There was also reverse criticism by working parents of the stay-at-home parent. The  stay-at-home was often seen as inferior, subservient, underdeveloped or unsuccessful to those who had fought for professional recognition outside the home. This disrespect was even more dire for male partners who stayed at home, where they were untrusted by both working and stay-at-home mothers.

Our post-war parents were disdainful of our child-rearing angst regardless of what choice was made.

“She’s killing herself. Why doesn’t she just stay home. They’ve got the money.”

“After all that training and now she is just staying at home with the kids.”

“How does he do it? Staying at home with the kids now. He was a computer programmer you know.”

“I don’t know why they had kids. They just park them at the daycare all the time.”

“That nanny they have holed up in the basement can barely speak English. How are those kids going to turn out.”

“How does she think she is ever going to keep her skills up if she takes all that time off with her baby?”

Most shamefully, often women professionals, doctors and lawyers and so on, were the greatest critics of our co-workers. The punishing intolerant system that we were somehow surviving by doing it all seemed to make it too hard to be compassionate. The combination of committed professionalism and competent parenting had not been engineered into the system. If a colleague was absent or couldn’t do the work competently due to a family emergency, the rest of us, often resentfully, had to pick up all the pieces. There were no redundancies.

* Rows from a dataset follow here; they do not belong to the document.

-- ==== Sys2Proof/Laws/SiteCmdsKept.lean ====
section
/-! SUPPORT. Each operation of Machine/SiteCmds.lean leaves what `Kept` says as it is. -/

namespace Sys2Proof.Machine

theorem State.serveReq_kept {s₀ s : State} (h₀ : Kept s₀ s) (i : Nat) (q : SiteReq) (a : AddIn) : Kept s₀ (State.serveReq s i q a) := by
  unfold State.serveReq
  repeat' (first | with_reducible assumption | ((with_reducible refine Kept.update ?_ ?_ (hf := ?_)) <;> first | with_reducible assumption | exact rfl | exact ⟨fun h => h⟩) | with_reducible apply State.serveRead_kept | with_reducible apply State.serveFull_kept | with_reducible apply State.servePart_kept | with_reducible apply State.serveAcc16_kept | with_reducible apply State.serveAcc32_kept | with_reducible apply State.merge_kept | ((try lift_lets); intro z; try (refine (have hz : Kept s₀ z := ?_; ?_))) | split | dsimp -zeta only | refine Kept.pair (by with_reducible assumption) ?_ | subst z)

theorem State.drain_kept {r s : State} (h : Kept r s) (i n : Nat) : Kept r (State.drain s i n) := by
  induction n generalizing s with
  | zero => exact h
  | succ n ih =>
    unfold State.drain
    split
    · exact h
    · split
      · exact h
      · exact ih (State.serveReq_kept (State.modSite_kept h _ _) _ _ _)

theorem State.stallEnd_kept {s₀ s : State} (h₀ : Kept s₀ s) (i : Nat) : Kept s₀ (State.stallEnd s i) := by
  unfold State.stallEnd
  repeat' (first | with_reducible assumption | ((with_reducible refine Kept.update ?_ ?_ (hf := ?_)) <;> first | with_reducible assumption | exact rfl | exact ⟨fun h => h⟩) | exact ⟨fun _ hy => hy⟩ | exact ⟨fun a _ => State.canonical_site (Kept.canon ‹_› a) _⟩ | exact ⟨fun _ c => State.canonical_site c _⟩ | refine SiteStep.mk fun _ hy => ?_ | refine CanonSite.mk fun ha hy => ?_ | with_reducible exact hy | exact hy | exact State.canonical_site hy _ | exact State.canonical_site (Kept.canon ‹_› ha) _ | with_reducible apply State.modSite_kept | ((try lift_lets); intro z; try (refine (have hz : Kept s₀ z := ?_; ?_))) | split | subst z)

theorem State.stallNow_kept {s₀ s : State} (h₀ : Kept s₀ s) (i : Nat) : Kept s₀ (State.stallNow s i) := by
  unfold State.stallNow
  repeat' (first | with_reducible assumption | ((with_reducible refine Kept.update ?_ ?_ (hf := ?_)) <;> first | with_reducible assumption | exact rfl | exact ⟨fun h => h⟩) | exact ⟨fun _ hy => hy⟩ | exact ⟨fun a _ => State.canonical_site (Kept.canon ‹_› a) _⟩ | exact ⟨fun _ c => State.canonical_site c _⟩ | refine SiteStep.mk fun _ hy => ?_ | refine CanonSite.mk fun ha hy => ?_ | with_reducible exact hy | exact hy | exact State.canonical_site hy _ | exact State.canonical_site (Kept.canon ‹_› ha) _ | with_reducible apply State.stallEnd_kept | with_reducible apply State.modSite_kept | ((try lift_lets); intro z; try (refine (have hz : Kept s₀ z := ?_; ?_))) | split | with_reducible refine KeptO.getD ?_ ?_ | subst z)

theorem State.drainSite_kept {s₀ s : State} (h₀ : Kept s₀ s) (i : Nat) : Kept s₀ (State.drainSite s i) := by
  unfold State.drainSite
  repeat' (first | with_reducible assumption | with_reducible apply State.drain_kept | with_reducible apply State.stallNow_kept)

theorem State.drainSites_kept {s₀ s : State} (h₀ : Kept s₀ s) : Kept s₀ (State.drainSites s) := by
  unfold State.drainSites
  repeat' (first | with_reducible assumption | with_reducible apply State.drainSite_kept | with_reducible refine Kept.foldl (fun _ _ _ => ?_) _ ?_)

theorem State.enqueue_kept {s₀ s : State} (h₀ : Kept s₀ s) (i : Nat) (q : SiteReq) (u : Option Nat) : Kept s₀ (State.enqueue s i q u) := by
  unfold State.enqueue
  repeat' (first | with_reducible assumption | ((with_reducible refine Kept.update ?_ ?_ (hf := ?_)) <;> first | with_reducible assumption | exact rfl | exact ⟨fun h => h⟩) | exact ⟨fun _ hy => hy⟩ | exact ⟨fun a _ => State.canonical_site (Kept.canon ‹_› a) _⟩ | exact ⟨fun _ c => State.canonical_site c _⟩ | refine SiteStep.mk fun _ hy => ?_ | refine CanonSite.mk fun ha hy => ?_ | with_reducible exact hy | exact hy | exact State.canonical_site hy _ | exact State.canonical_site (Kept.canon ‹_› ha) _ | with_reducible apply State.modSite_kept | ((try lift_lets); intro z; try (refine (have hz : Kept s₀ z := ?_; ?_))) | subst z)

theorem State.request_kept {s₀ s : State} (h₀ : Kept s₀ s) (i : Nat) (q : SiteReq) (line : Nat) (plan : Option Nat) (a : AddIn) (u : Option Nat) : Kept s₀ (State.request s i q line plan a u) := by
  unfold State.request
  repeat' (first | with_reducible assumption | ((with_reducible refine Kept.update ?_ ?_ (hf := ?_)) <;> first | with_reducible assumption | exact rfl | exact ⟨fun h => h⟩) | exact ⟨fun _ hy => hy⟩ | exact ⟨fun a _ => State.canonical_site (Kept.canon ‹_› a) _⟩ | exact ⟨fun _ c => State.canonical_site c _⟩ | refine SiteStep.mk fun _ hy => ?_ | refine CanonSite.mk fun ha hy => ?_ | with_reducible exact hy | exact hy | exact State.canonical_site hy _ | exact State.canonical_site (Kept.canon ‹_› ha) _ | with_reducible apply State.siteFault_kept | with_reducible apply State.meets_kept | with_reducible apply State.enqueue_kept | with_reducible apply State.drainSite_kept | with_reducible apply State.modSite_kept | with_reducible apply State.send_kept | with_reducible apply State.serveReq_kept | ((try lift_lets); intro z; try (refine (have hz : Kept s₀ z := ?_; ?_))) | split | refine Kept.pair (by with_reducible assumption) ?_ | subst z)

theorem execLineRead_next (i : Fin 24) (line : Nat) (x : Xfer) (s : State) : ∃ s', execLineRead i line x s = .next s' ∧ Kept s s' := by
  have h₀ := Kept.refl s
  refine ⟨_, rfl, ?_⟩
  repeat' (first | with_reducible assumption | with_reducible apply State.request_kept | split)

theorem execFullLineWrite_next (i : Fin 24) (line : Nat) (d : BitVec 2048) (marks : BitVec 8) (plan : Option (Fin 4)) (x : Xfer) (s : State) : ∃ s', execFullLineWrite i line d marks plan x s = .next s' ∧ Kept s s' := by
  have h₀ := Kept.refl s
  refine ⟨_, rfl, ?_⟩
  repeat' (first | with_reducible assumption | with_reducible apply State.request_kept | split)

theorem execPartialWrite_next (i : Fin 24) (line : Nat) (d : BitVec 2048) (valid : BitVec 256) (marks : BitVec 8) (plan : Option (Fin 4)) (s : State) : ∃ s', execPartialWrite i line d valid marks plan s = .next s' ∧ Kept s s' := by
  have h₀ := Kept.refl s
  refine ⟨_, rfl, ?_⟩
  repeat' (first | with_reducible assumption | with_reducible apply State.request_kept | split)

theorem wcbMerge_kept {s₀ s : State} (h₀ : Kept s₀ s) (i : Nat) (line : Nat) (x : Xfer) : Kept s₀ (wcbMerge i line x s) := by
  unfold wcbMerge
  repeat' (first | with_reducible assumption | with_reducible apply State.merge_kept | with_reducible apply State.drainSite_kept | ((try lift_lets); intro z; try (refine (have hz : Kept s₀ z := ?_; ?_))) | split | subst z)

theorem execWcbMerge_next (i : Fin 24) (line : Nat) (x : Xfer) (s : State) : ∃ s', execWcbMerge i line x s = .next s' ∧ Kept s s' := by
  have h₀ := Kept.refl s
  refine ⟨_, rfl, ?_⟩
  repeat' (first | with_reducible assumption | with_reducible apply wcbMerge_kept | split)

theorem execPacedRefresh_next (u : Fin 24 × List (Nat × Xfer)) (s : State) : ∃ s', execPacedRefresh u s = .next s' ∧ Kept s s' := by
  have h₀ := Kept.refl s
  refine ⟨_, rfl, ?_⟩
  repeat' (first | with_reducible assumption | ((with_reducible refine Kept.update ?_ ?_ (hf := ?_)) <;> first | with_reducible assumption | exact rfl | exact ⟨fun h => h⟩) | exact ⟨fun _ hy => hy⟩ | exact ⟨fun a _ => State.canonical_site (Kept.canon ‹_› a) _⟩ | exact ⟨fun _ c => State.canonical_site c _⟩ | refine SiteStep.mk fun _ hy => ?_ | refine CanonSite.mk fun ha hy => ?_ | with_reducible exact hy | exact hy | exact State.canonical_site hy _ | exact State.canonical_site (Kept.canon ‹_› ha) _ | with_reducible apply State.modSite_kept | ((try lift_lets); intro z; try (refine (have hz : Kept s z := ?_; ?_))) | split | dsimp -zeta only | subst z)

theorem execScheduledRetrainOverrun_next (i : Fin 24) (s : State) : ∃ s', execScheduledRetrainOverrun i s = .next s' ∧ Kept s s' := by
  have h₀ := Kept.refl s
  refine ⟨_, rfl, ?_⟩
  repeat' (first | with_reducible assumption | with_reducible apply State.holdSite_kept | split)

end Sys2Proof.Machine
end

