-- ==== Sys2Proof/Laws/StatusKept.lean ====
section
/-! SUPPORT. Each operation of Machine/Status.lean leaves what `Kept` says as it is. -/

namespace Sys2Proof.Machine

theorem State.respond_kept {s₀ s : State} (h₀ : Kept s₀ s) (port : Nat) (id : W48) (status : Nat) (addr : Nat) (ws : List W64) : Kept s₀ (State.respond s port id status addr ws) := by
  unfold State.respond
  repeat' (first | with_reducible assumption | with_reducible apply State.portSend_kept)

theorem State.refuse_kept {s₀ s : State} (h₀ : Kept s₀ s) (port : Nat) (id : W48) (status : Nat) (addr : Nat) : Kept s₀ (State.refuse s port id status addr) := by
  unfold State.refuse
  repeat' (first | with_reducible assumption | with_reducible apply State.fault_kept | with_reducible apply State.respond_kept)

theorem State.readWords_kept {r s : State} (h : Kept r s) (port : Nat) (as : List Nat) : Kept r (State.readWords s port as).1 := by
  induction as generalizing s with
  | nil => exact h
  | cons a as ih =>
    refine ih ?_
    split
    · exact h
    · exact State.readClear_kept h a

theorem State.answer_kept {s₀ s : State} (h₀ : Kept s₀ s) (port : Nat) (a : Nat) (n : Nat) (id : W48) : Kept s₀ (State.answer s port a n id) := by
  unfold State.answer
  repeat' (first | with_reducible assumption | with_reducible apply State.readWords_kept | with_reducible apply State.respond_kept | ((try lift_lets); intro z; try (refine (have hz : Kept s₀ z := ?_; ?_))) | dsimp -zeta only | refine Kept.pair (by with_reducible assumption) ?_ | subst z)

theorem jrnSelect_kept {s₀ s : State} (h₀ : Kept s₀ s) (port : Nat) (v : W64) : Kept s₀ (jrnSelect port v s) := by
  unfold jrnSelect
  repeat' (first | with_reducible assumption | ((with_reducible refine Kept.update ?_ ?_ (hf := ?_)) <;> first | with_reducible assumption | exact rfl | exact ⟨fun h => h⟩) | with_reducible apply State.setWin_kept | ((try lift_lets); intro z; try (refine (have hz : Kept s₀ z := ?_; ?_))) | subst z)

theorem frecSelect_kept {s₀ s : State} (h₀ : Kept s₀ s) (port : Nat) (v : W64) : Kept s₀ (frecSelect port v s) := by
  unfold frecSelect
  repeat' (first | with_reducible assumption | ((with_reducible refine Kept.update ?_ ?_ (hf := ?_)) <;> first | with_reducible assumption | exact rfl | exact ⟨fun h => h⟩) | with_reducible apply State.setWin_kept | ((try lift_lets); intro z; try (refine (have hz : Kept s₀ z := ?_; ?_))) | subst z)

theorem State.draw_kept {r s : State} (h : Kept r s) : Kept r (State.draw s).1 :=
  ⟨h.queue, h.time, h.keys, h.serial, h.macs, h.fuses, h.revoked, h.sent, Nat.le_succ_of_le h.fresh, h.canon⟩

theorem State.drawMany_kept {r s : State} (h : Kept r s) (n : Nat) : Kept r (State.drawMany s n).1 := by
  induction n generalizing s with
  | zero => exact h
  | succ n ih => exact ih (State.draw_kept h)

theorem State.imageHash_kept {r s : State} (h : Kept r s) : Kept r (State.imageHash s).1 := by
  unfold State.imageHash
  split
  · exact h
  · exact State.drawMany_kept h 6

theorem attRequest_kept {s₀ s : State} (h₀ : Kept s₀ s) (port : Nat) : Kept s₀ (attRequest port s) := by
  unfold attRequest
  repeat' (first | with_reducible assumption | ((with_reducible refine Kept.update ?_ ?_ (hf := ?_)) <;> first | with_reducible assumption | exact rfl | exact ⟨fun h => h⟩) | with_reducible apply State.imageHash_kept | with_reducible apply State.draw_kept | with_reducible apply State.setWin_kept | ((try lift_lets); intro z; try (refine (have hz : Kept s₀ z := ?_; ?_))) | dsimp -zeta only | refine Kept.pair (by with_reducible assumption) ?_ | subst z)

theorem tilFaultClear_kept {s₀ s : State} (h₀ : Kept s₀ s) (t : Nat) : Kept s₀ (tilFaultClear t s) := by
  unfold tilFaultClear
  repeat' (first | with_reducible assumption | ((with_reducible refine Kept.update ?_ ?_ (hf := ?_)) <;> first | with_reducible assumption | exact rfl | exact ⟨fun h => h⟩) | exact ⟨fun _ hy => hy⟩ | exact ⟨fun a _ => State.canonical_tile (Kept.canon ‹_› a) _⟩ | exact ⟨fun _ c => State.canonical_tile c _⟩ | refine TileStep.mk fun _ hy => ?_ | refine CanonTile.mk fun ha hy => ?_ | with_reducible exact hy | with_reducible apply Tile.tok_set | with_reducible apply Tile.tok_keep | with_reducible apply Tile.cw_set | exact hy | exact State.canonical_tile hy _ | exact State.canonical_tile (Kept.canon ‹_› ha) _ | with_reducible apply State.modTile_kept | with_reducible apply State.fault_kept | ((try lift_lets); intro z; try (refine (have hz : Kept s₀ z := ?_; ?_))) | subst z)

theorem State.writeWord_kept {s₀ s : State} (h₀ : Kept s₀ s) (port : Nat) (a : Nat) (v : W64) : Kept s₀ (State.writeWord s port a v) := by
  unfold State.writeWord
  repeat' (first | with_reducible assumption | ((with_reducible refine Kept.update ?_ ?_ (hf := ?_)) <;> first | with_reducible assumption | exact rfl | exact ⟨fun h => h⟩) | with_reducible apply State.setWin_kept | with_reducible apply jrnSelect_kept | with_reducible apply frecSelect_kept | with_reducible apply attRequest_kept | with_reducible apply tilFaultClear_kept | ((try lift_lets); intro z; try (refine (have hz : Kept s₀ z := ?_; ?_))) | split | subst z)

theorem State.serveOp_kept {s₀ s : State} (h₀ : Kept s₀ s) (q : StatOp) : Kept s₀ (State.serveOp s q) := by
  unfold State.serveOp
  repeat' (first | with_reducible assumption | ((with_reducible refine Kept.update ?_ ?_ (hf := ?_)) <;> first | with_reducible assumption | exact rfl | exact ⟨fun h => h⟩) | with_reducible apply State.refuse_kept | with_reducible apply State.answer_kept | with_reducible apply State.writeWord_kept | with_reducible apply State.respond_kept | ((try lift_lets); intro z; try (refine (have hz : Kept s₀ z := ?_; ?_))) | split | subst z)

theorem serveOps_kept {r s : State} (h : Kept r s) (qs : List StatOp) : Kept r (serveOps qs s) := by
  induction qs generalizing s with
  | nil => exact h.update rfl
  | cons q qs ih =>
    unfold serveOps
    split
    · exact h.update rfl
    · exact ih (State.serveOp_kept h q)

theorem State.putOp_kept {s₀ s : State} (h₀ : Kept s₀ s) (q : StatOp) : Kept s₀ (State.putOp s q) := by
  unfold State.putOp
  repeat' (first | with_reducible assumption | with_reducible apply serveOps_kept)

theorem State.answerWaiting_kept {s₀ s : State} (h₀ : Kept s₀ s) : Kept s₀ (State.answerWaiting s) := by
  unfold State.answerWaiting
  repeat' (first | with_reducible assumption | with_reducible apply serveOps_kept)

theorem State.statIn_kept {s₀ s : State} (h₀ : Kept s₀ s) (r : StatReq) (bytes : List Byte) (q : StatOp) : Kept s₀ (State.statIn s r bytes q) := by
  unfold State.statIn
  repeat' (first | with_reducible assumption | with_reducible apply State.putOp_kept | with_reducible apply State.rxdg_kept | with_reducible apply State.discardDg_kept | with_reducible apply State.relayOut_kept | split)

theorem statusGet_kept {s₀ s : State} (h₀ : Kept s₀ s) (r : StatReq) (count : Nat) : Kept s₀ (statusGet r count s) := by
  unfold statusGet
  repeat' (first | with_reducible assumption | with_reducible apply State.statIn_kept)

theorem statusPut_kept {s₀ s : State} (h₀ : Kept s₀ s) (r : StatReq) (v : W64) : Kept s₀ (statusPut r v s) := by
  unfold statusPut
  repeat' (first | with_reducible assumption | with_reducible apply State.statIn_kept)

theorem execSread_next (r : StatReq) (count : Nat) (s : State) : ∃ s', execSread r count s = .next s' ∧ Kept s s' := by
  have h₀ := Kept.refl s
  refine ⟨_, rfl, ?_⟩
  repeat' (first | with_reducible assumption | with_reducible apply statusGet_kept | split)

theorem execSwrite_next (r : StatReq) (v : W64) (s : State) : ∃ s', execSwrite r v s = .next s' ∧ Kept s s' := by
  have h₀ := Kept.refl s
  refine ⟨_, rfl, ?_⟩
  repeat' (first | with_reducible assumption | with_reducible apply statusPut_kept | split)

theorem execRcRead_next (r : StatReq) (s : State) : ∃ s', execRcRead r s = .next s' ∧ Kept s s' := by
  have h₀ := Kept.refl s
  refine ⟨_, rfl, ?_⟩
  repeat' (first | with_reducible assumption | with_reducible apply statusGet_kept | split)

theorem State.putWrite_kept {s₀ s : State} (h₀ : Kept s₀ s) (port : Nat) (addr : Nat) (v : W64) : Kept s₀ (State.putWrite s port addr v) := by
  unfold State.putWrite
  repeat' (first | with_reducible assumption | with_reducible apply State.putOp_kept)

theorem execJrnSel_next (p : Fin 2) (v : W64) (s : State) : ∃ s', execJrnSel p v s = .next s' ∧ Kept s s' := by
  have h₀ := Kept.refl s
  refine ⟨_, rfl, ?_⟩
  repeat' (first | with_reducible assumption | with_reducible apply State.putWrite_kept | split)

theorem execItgFsel_next (p : Fin 2) (v : W64) (s : State) : ∃ s', execItgFsel p v s = .next s' ∧ Kept s s' := by
  have h₀ := Kept.refl s
  refine ⟨_, rfl, ?_⟩
  repeat' (first | with_reducible assumption | with_reducible apply State.putWrite_kept | split)

theorem execBotAttreq_next (p : Fin 2) (v : W64) (s : State) : ∃ s', execBotAttreq p v s = .next s' ∧ Kept s s' := by
  have h₀ := Kept.refl s
  refine ⟨_, rfl, ?_⟩
  repeat' (first | with_reducible assumption | with_reducible apply State.putWrite_kept | split)

theorem execTilFaultValidClear_next (t : Fin 16) (s : State) : ∃ s', execTilFaultValidClear t s = .next s' ∧ Kept s s' := by
  have h₀ := Kept.refl s
  refine ⟨_, rfl, ?_⟩
  repeat' (first | with_reducible assumption | with_reducible apply State.putWrite_kept | split)

theorem jrnFetched_kept {s₀ s : State} (h₀ : Kept s₀ s) (port : Nat) : Kept s₀ (jrnFetched port s) := by
  unfold jrnFetched
  repeat' (first | with_reducible assumption | ((with_reducible refine Kept.update ?_ ?_ (hf := ?_)) <;> first | with_reducible assumption | exact rfl | exact ⟨fun h => h⟩) | with_reducible apply State.setWin_kept | with_reducible apply State.answerWaiting_kept | ((try lift_lets); intro z; try (refine (have hz : Kept s₀ z := ?_; ?_))) | split | subst z)

theorem execJrnFetchComplete_next (p : Fin 2) (s : State) : ∃ s', execJrnFetchComplete p s = .next s' ∧ Kept s s' := by
  have h₀ := Kept.refl s
  refine ⟨_, rfl, ?_⟩
  repeat' (first | with_reducible assumption | with_reducible apply jrnFetched_kept | split)

theorem frecFetched_kept {s₀ s : State} (h₀ : Kept s₀ s) (port : Nat) : Kept s₀ (frecFetched port s) := by
  unfold frecFetched
  repeat' (first | with_reducible assumption | ((with_reducible refine Kept.update ?_ ?_ (hf := ?_)) <;> first | with_reducible assumption | exact rfl | exact ⟨fun h => h⟩) | with_reducible apply State.setWin_kept | with_reducible apply State.answerWaiting_kept | ((try lift_lets); intro z; try (refine (have hz : Kept s₀ z := ?_; ?_))) | split | subst z)

theorem execFrecFetchComplete_next (p : Fin 2) (s : State) : ∃ s', execFrecFetchComplete p s = .next s' ∧ Kept s s' := by
  have h₀ := Kept.refl s
  refine ⟨_, rfl, ?_⟩
  repeat' (first | with_reducible assumption | with_reducible apply frecFetched_kept | split)

theorem attFormed_kept {s₀ s : State} (h₀ : Kept s₀ s) (port : Nat) : Kept s₀ (attFormed port s) := by
  unfold attFormed
  repeat' (first | with_reducible assumption | ((with_reducible refine Kept.update ?_ ?_ (hf := ?_)) <;> first | with_reducible assumption | exact rfl | exact ⟨fun h => h⟩) | with_reducible apply State.setWin_kept | with_reducible apply State.answerWaiting_kept | ((try lift_lets); intro z; try (refine (have hz : Kept s₀ z := ?_; ?_))) | split | subst z)

theorem execAttestationReportFormed_next (p : Fin 2) (s : State) : ∃ s', execAttestationReportFormed p s = .next s' ∧ Kept s s' := by
  have h₀ := Kept.refl s
  refine ⟨_, rfl, ?_⟩
  repeat' (first | with_reducible assumption | with_reducible apply attFormed_kept | split)

end Sys2Proof.Machine
end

Looking back at my struggle to do it all – and I truly believed it was doable, if only I was organized enough and worked hard enough – I could have it all – family, work-life balance, career, friends, hobbies and a healthy partnership. If I wasn’t successful then it meant I was insufficient, simply not good enough.  My success in the work place was predicated on a gender performance that was modeled on existing masculine ideals. This was decades before Sheryl Sandberg wrote Lean In.

None of us confessed to each other how crazy it was or how tired we were.  I lived under a cloud of guilt about inadequacy at both work and at home. I joined in the cruel criticism of those who weren’t doing it all. I had no self-compassion so how could I be compassionate to struggling colleagues.

Thankfully, this societal position has evolved somewhat and for the most part, the kids have turned out just fine. These kids are now young adults, millennials who are insisting that the culture change. Did they benefit from dual working parents and outsourced childcare? Are they more self-sufficient or more likely to pursue careers outside the home? Is parenting being shared more equally? Will they use a sequential model with a stay-at-home phase for each parent? Will they be less effective parenting due to the pervasive distractions of technology?

The physiological obligations of parenting such as pregnancy, labour, delivery and breastfeeding (excluding medical miracles) remain nearly exclusively female work.  We can choose to support, supplement, attenuate and remunerate this burden at both societal and legislative levels.

We may be approaching the feminist value of choice for all – to be able to participate in a society that respects each individual’s right to parent in a way that suits their children and their family structure. For most family units, these choices are significantly influenced economic considerations. They should not be limited by societal expectations. 

I think that the hardest part of the job of parenting is unpredictability. An effective employer or organization is one that allows enough flexibility for all its employees to parent well.  As a society, we need to address systemic issues such as access to childcare, job security and parental leave to allow parenting in all family structures to come first.

Meanwhile, I’m grateful to have survived it all.

I refer you to Anne Marie Slaughter from 2012 talking about why women still can’t have it all and a quote from Madeleine Albright in conversation with Anne Marie Slaughter in 2013.

 “I do think women can have it all, but not all at the same time. Our life comes in segments, and we have to understand that we can have it all if we’re not trying to do it all at once.”

I’ll be talking about the verb adulting next month or maybe not.